Work order - Retype, exactly as they appear below, the lines between the line holding "-- ==== Sys2Proof/Machine/Plan.lean" and the line holding "def tsPclk (ts", both ends included.

___ Entries shown ___

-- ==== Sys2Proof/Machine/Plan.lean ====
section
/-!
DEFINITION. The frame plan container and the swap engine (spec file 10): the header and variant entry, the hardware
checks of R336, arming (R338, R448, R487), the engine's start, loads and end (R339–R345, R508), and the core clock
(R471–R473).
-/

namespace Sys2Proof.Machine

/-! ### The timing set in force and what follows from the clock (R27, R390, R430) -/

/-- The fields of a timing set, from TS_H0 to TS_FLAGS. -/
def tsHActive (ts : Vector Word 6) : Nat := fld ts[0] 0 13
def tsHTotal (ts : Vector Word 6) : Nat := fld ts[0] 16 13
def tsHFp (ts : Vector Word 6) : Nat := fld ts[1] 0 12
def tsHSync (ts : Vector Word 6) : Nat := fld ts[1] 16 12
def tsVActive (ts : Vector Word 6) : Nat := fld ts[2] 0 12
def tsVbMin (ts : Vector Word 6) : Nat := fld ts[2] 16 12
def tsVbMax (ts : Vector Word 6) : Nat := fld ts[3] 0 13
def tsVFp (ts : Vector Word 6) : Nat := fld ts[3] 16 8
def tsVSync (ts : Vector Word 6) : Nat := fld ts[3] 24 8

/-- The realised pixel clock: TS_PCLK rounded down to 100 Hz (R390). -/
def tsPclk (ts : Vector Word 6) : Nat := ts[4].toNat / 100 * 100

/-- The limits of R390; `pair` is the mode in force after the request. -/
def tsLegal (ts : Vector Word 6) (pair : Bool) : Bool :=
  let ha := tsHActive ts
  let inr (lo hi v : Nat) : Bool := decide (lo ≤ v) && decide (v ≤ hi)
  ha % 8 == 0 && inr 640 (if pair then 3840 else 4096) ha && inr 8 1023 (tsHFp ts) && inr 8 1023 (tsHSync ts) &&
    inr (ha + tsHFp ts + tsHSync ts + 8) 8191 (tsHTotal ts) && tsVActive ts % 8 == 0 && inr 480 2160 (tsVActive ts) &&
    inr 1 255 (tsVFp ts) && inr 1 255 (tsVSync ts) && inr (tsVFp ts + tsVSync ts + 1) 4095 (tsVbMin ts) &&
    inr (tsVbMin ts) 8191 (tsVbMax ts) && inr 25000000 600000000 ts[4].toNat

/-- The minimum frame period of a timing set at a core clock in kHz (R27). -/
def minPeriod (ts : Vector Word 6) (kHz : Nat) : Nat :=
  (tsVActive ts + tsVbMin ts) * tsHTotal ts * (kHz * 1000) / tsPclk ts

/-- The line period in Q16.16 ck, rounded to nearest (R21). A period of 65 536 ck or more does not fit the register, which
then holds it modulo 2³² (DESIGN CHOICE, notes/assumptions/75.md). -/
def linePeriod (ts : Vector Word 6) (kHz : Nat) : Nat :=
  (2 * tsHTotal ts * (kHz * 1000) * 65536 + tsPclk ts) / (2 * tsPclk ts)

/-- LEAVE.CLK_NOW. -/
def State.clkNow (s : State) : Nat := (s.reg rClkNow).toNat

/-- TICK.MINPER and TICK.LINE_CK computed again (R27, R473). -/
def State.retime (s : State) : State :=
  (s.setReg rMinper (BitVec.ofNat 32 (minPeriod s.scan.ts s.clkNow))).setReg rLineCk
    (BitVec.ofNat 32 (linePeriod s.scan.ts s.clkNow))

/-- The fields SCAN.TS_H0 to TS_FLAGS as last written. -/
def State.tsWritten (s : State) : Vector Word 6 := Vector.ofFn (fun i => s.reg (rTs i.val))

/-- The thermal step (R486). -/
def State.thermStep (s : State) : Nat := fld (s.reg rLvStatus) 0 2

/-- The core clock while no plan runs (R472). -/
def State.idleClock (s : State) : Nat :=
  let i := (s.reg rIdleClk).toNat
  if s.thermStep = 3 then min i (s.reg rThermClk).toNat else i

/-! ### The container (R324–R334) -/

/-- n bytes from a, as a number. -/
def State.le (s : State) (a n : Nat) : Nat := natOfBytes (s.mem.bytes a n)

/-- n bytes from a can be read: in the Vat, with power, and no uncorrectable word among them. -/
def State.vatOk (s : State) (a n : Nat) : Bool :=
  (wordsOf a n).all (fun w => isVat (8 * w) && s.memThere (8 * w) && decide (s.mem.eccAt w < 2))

___
___ Entries shown ___

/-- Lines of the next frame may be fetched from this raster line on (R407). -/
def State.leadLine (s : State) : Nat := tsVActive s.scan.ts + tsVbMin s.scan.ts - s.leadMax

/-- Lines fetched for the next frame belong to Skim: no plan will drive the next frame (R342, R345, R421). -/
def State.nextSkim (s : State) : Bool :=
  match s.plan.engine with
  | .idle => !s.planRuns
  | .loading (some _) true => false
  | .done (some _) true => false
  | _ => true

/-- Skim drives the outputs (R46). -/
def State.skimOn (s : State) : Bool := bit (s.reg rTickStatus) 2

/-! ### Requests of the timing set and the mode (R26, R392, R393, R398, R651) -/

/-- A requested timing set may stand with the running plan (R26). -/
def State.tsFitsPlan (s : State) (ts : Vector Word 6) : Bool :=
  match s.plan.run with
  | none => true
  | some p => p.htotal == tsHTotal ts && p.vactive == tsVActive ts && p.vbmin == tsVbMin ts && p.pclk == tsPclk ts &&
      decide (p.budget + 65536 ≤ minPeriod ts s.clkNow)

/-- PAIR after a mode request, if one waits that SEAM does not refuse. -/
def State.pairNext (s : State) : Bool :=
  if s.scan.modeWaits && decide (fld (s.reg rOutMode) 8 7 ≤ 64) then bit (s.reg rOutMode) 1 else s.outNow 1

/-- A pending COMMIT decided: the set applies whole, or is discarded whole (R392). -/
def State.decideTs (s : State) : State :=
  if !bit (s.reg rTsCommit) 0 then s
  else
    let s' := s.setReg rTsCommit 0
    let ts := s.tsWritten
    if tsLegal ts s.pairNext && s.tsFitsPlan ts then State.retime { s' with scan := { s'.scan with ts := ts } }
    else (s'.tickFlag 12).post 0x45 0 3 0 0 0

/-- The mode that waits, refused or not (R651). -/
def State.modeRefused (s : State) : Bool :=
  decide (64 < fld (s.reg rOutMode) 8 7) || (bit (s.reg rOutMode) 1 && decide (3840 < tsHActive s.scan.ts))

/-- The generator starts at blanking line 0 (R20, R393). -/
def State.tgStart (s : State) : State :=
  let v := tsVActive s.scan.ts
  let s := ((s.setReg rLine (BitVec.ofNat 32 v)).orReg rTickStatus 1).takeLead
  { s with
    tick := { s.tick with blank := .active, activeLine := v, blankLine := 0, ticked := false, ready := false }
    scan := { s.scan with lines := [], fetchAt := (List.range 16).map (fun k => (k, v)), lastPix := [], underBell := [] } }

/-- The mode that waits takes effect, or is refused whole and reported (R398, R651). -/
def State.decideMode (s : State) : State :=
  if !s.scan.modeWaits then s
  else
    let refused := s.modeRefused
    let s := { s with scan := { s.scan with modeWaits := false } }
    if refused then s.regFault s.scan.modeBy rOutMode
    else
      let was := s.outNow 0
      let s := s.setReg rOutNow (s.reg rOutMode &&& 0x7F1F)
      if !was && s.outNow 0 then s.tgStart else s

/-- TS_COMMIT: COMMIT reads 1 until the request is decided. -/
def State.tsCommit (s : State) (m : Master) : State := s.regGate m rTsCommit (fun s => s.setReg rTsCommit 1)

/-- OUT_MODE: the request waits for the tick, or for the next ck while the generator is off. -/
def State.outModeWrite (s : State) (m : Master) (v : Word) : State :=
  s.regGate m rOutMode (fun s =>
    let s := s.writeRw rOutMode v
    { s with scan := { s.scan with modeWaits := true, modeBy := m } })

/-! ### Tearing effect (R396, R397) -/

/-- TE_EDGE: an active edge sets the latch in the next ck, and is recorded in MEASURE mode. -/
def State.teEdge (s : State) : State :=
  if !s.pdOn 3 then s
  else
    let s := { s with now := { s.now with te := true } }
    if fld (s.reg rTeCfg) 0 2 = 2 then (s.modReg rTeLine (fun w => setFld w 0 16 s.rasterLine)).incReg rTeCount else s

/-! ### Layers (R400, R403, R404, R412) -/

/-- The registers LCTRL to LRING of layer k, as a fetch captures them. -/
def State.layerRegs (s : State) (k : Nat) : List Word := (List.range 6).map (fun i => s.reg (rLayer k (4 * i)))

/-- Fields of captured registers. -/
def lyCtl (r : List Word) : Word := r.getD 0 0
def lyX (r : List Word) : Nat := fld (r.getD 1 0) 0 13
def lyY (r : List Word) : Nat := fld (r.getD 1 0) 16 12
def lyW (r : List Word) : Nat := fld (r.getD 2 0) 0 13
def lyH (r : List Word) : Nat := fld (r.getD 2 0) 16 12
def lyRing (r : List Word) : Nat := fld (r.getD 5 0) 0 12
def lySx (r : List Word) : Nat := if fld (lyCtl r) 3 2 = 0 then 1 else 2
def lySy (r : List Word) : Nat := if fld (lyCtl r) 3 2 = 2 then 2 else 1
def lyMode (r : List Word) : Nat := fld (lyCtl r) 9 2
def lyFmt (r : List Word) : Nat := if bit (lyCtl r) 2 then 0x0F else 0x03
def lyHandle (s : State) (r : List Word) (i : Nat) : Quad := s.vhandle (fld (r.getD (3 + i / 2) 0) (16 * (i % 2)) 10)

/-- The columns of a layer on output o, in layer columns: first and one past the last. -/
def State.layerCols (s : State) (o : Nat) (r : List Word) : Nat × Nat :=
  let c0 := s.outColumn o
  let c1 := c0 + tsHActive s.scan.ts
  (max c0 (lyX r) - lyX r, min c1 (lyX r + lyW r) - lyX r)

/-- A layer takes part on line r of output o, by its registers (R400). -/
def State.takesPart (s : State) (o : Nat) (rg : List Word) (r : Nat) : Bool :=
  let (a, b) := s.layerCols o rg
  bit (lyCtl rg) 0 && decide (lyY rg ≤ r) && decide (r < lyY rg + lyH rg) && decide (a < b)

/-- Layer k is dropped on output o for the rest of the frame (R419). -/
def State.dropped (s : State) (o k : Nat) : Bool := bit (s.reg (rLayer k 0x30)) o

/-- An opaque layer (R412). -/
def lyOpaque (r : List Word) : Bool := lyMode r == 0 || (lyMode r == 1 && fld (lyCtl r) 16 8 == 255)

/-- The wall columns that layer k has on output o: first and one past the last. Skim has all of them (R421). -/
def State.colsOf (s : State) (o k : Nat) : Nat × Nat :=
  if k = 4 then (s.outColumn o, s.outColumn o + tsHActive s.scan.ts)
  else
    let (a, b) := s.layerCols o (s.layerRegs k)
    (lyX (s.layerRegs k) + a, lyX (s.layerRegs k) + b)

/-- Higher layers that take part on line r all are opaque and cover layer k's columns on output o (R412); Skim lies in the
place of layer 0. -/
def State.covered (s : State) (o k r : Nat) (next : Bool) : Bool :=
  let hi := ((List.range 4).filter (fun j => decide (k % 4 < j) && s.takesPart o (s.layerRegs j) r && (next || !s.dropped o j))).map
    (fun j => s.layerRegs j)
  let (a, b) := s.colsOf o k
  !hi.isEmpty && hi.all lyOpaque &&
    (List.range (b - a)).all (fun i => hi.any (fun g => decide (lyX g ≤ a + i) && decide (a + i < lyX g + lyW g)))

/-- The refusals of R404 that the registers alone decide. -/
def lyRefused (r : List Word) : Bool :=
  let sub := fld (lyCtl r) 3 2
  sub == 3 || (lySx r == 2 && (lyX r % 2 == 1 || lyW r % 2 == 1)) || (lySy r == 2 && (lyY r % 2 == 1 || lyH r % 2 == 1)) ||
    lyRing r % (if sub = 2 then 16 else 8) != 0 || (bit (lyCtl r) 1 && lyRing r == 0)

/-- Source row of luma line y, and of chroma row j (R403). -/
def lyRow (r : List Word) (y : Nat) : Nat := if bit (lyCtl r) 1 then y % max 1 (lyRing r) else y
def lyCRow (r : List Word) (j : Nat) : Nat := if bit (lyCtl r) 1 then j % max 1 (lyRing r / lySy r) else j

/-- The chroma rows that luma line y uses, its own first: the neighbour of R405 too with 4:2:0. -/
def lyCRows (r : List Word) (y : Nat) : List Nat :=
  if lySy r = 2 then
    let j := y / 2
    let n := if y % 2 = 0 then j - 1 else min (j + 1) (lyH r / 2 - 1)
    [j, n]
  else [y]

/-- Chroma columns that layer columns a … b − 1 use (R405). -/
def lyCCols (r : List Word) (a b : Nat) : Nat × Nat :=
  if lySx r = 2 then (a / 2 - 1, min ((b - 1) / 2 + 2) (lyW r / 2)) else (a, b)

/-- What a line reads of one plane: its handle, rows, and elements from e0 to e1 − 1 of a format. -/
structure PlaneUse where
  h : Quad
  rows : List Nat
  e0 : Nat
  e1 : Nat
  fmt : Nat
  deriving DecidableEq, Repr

___
___ Entries shown ___

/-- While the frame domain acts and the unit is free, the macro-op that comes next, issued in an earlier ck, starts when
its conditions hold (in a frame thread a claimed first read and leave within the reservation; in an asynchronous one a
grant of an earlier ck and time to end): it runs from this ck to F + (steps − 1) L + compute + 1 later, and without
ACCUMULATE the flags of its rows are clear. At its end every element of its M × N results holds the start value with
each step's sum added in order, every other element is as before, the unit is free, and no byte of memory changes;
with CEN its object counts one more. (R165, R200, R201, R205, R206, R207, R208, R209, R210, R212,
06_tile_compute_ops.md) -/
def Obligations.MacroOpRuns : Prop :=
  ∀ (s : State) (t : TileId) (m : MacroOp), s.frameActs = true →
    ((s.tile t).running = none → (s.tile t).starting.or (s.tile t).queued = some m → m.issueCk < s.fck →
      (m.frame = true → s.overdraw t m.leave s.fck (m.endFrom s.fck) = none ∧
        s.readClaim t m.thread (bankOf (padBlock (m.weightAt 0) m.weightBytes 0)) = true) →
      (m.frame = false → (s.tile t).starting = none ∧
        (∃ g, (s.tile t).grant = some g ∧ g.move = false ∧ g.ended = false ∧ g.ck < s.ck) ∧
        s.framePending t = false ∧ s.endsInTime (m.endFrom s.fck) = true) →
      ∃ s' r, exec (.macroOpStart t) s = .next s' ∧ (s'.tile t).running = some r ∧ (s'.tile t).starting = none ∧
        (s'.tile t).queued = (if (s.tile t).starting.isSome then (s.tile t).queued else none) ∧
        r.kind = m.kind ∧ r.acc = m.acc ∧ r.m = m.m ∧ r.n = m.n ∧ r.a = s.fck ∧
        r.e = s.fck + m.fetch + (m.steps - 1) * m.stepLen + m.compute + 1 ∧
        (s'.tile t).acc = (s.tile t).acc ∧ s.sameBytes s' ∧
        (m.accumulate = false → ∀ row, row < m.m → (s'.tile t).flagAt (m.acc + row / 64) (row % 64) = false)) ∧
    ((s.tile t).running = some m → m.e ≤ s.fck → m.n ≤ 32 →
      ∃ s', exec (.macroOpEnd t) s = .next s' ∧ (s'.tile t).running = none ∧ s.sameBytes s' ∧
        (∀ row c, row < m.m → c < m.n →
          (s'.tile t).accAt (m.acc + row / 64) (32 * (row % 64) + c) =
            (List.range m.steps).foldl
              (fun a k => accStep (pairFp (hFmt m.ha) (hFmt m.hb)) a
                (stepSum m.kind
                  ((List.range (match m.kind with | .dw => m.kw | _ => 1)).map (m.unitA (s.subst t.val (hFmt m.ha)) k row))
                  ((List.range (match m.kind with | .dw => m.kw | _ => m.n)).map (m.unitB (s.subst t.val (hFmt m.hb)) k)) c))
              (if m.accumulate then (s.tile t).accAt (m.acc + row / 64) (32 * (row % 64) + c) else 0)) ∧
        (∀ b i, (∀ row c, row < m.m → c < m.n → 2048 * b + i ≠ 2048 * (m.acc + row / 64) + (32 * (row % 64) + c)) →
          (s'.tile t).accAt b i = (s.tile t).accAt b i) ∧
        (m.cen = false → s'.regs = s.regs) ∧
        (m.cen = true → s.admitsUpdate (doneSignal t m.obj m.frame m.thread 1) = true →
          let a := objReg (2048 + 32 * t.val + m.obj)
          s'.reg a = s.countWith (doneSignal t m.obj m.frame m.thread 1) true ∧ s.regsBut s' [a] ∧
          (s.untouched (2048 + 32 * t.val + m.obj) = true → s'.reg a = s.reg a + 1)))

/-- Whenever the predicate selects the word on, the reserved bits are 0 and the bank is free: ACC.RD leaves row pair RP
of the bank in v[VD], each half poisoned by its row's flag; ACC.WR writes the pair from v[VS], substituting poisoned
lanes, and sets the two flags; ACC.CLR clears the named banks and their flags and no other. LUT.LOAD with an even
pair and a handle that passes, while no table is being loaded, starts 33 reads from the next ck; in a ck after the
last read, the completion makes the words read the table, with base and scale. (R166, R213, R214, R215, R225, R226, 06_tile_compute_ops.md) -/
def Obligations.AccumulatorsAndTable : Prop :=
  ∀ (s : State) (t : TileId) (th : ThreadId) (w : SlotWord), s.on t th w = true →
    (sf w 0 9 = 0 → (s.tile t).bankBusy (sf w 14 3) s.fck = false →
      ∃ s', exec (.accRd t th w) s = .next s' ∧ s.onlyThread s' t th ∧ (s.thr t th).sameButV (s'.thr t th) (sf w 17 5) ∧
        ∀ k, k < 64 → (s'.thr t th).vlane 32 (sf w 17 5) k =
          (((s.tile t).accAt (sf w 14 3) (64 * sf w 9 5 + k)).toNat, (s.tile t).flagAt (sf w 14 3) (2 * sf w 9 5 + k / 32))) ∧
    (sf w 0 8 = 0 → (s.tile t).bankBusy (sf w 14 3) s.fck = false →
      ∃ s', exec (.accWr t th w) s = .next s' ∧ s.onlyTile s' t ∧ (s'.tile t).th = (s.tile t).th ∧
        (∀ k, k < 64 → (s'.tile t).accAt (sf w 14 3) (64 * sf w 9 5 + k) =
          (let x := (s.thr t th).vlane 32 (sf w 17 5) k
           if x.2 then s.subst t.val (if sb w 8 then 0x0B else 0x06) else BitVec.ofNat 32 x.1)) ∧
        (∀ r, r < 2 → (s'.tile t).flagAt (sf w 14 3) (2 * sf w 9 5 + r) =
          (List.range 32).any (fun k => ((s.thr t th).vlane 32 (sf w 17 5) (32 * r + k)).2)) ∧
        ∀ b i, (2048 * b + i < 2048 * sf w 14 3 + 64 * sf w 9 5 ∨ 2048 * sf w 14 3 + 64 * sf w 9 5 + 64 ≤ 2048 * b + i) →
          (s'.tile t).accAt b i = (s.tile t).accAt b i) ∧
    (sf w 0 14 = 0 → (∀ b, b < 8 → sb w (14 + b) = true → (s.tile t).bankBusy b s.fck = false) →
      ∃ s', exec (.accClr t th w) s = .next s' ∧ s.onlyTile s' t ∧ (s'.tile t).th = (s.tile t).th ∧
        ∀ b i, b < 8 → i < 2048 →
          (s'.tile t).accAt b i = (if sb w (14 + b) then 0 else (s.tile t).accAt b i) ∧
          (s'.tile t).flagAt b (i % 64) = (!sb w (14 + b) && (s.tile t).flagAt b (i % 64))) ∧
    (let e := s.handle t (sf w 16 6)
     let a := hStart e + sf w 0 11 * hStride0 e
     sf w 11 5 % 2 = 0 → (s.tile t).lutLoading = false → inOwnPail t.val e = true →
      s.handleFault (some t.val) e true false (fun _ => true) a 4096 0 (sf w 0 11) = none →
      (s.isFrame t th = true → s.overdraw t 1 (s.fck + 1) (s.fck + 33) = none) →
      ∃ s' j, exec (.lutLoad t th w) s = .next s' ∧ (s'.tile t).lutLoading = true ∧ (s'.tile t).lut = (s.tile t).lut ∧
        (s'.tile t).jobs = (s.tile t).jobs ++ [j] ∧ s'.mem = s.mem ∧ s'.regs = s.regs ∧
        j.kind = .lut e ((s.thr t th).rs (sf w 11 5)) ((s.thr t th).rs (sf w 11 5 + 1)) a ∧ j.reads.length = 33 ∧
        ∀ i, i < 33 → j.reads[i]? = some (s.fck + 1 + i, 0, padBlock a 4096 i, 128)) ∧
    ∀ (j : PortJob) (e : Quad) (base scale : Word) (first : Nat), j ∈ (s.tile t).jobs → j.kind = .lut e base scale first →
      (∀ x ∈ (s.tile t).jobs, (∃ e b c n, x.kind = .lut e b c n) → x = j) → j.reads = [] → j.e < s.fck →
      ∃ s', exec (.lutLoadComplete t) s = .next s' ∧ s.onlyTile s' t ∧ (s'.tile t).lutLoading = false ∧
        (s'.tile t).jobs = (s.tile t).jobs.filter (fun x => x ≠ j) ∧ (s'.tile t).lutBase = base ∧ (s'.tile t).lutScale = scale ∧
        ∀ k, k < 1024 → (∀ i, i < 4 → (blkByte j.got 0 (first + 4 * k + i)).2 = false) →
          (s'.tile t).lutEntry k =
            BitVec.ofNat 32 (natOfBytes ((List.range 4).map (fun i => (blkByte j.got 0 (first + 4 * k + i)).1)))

___

Written answer -
-- ==== Sys2Proof/Machine/Plan.lean ====
section
/-!
DEFINITION. The frame plan container and the swap engine (spec file 10): the header and variant entry, the hardware
checks of R336, arming (R338, R448, R487), the engine's start, loads and end (R339–R345, R508), and the core clock
(R471–R473).
-/

namespace Sys2Proof.Machine

/-! ### The timing set in force and what follows from the clock (R27, R390, R430) -/

/-- The fields of a timing set, from TS_H0 to TS_FLAGS. -/
def tsHActive (ts : Vector Word 6) : Nat := fld ts[0] 0 13
def tsHTotal (ts : Vector Word 6) : Nat := fld ts[0] 16 13
def tsHFp (ts : Vector Word 6) : Nat := fld ts[1] 0 12
def tsHSync (ts : Vector Word 6) : Nat := fld ts[1] 16 12
def tsVActive (ts : Vector Word 6) : Nat := fld ts[2] 0 12
def tsVbMin (ts : Vector Word 6) : Nat := fld ts[2] 16 12
def tsVbMax (ts : Vector Word 6) : Nat := fld ts[3] 0 13
def tsVFp (ts : Vector Word 6) : Nat := fld ts[3] 16 8
def tsVSync (ts : Vector Word 6) : Nat := fld ts[3] 24 8

/-- The realised pixel clock: TS_PCLK rounded down to 100 Hz (R390). -/
def tsPclk (ts : Vector Word 6) : Nat := ts[4].toNat / 100 * 100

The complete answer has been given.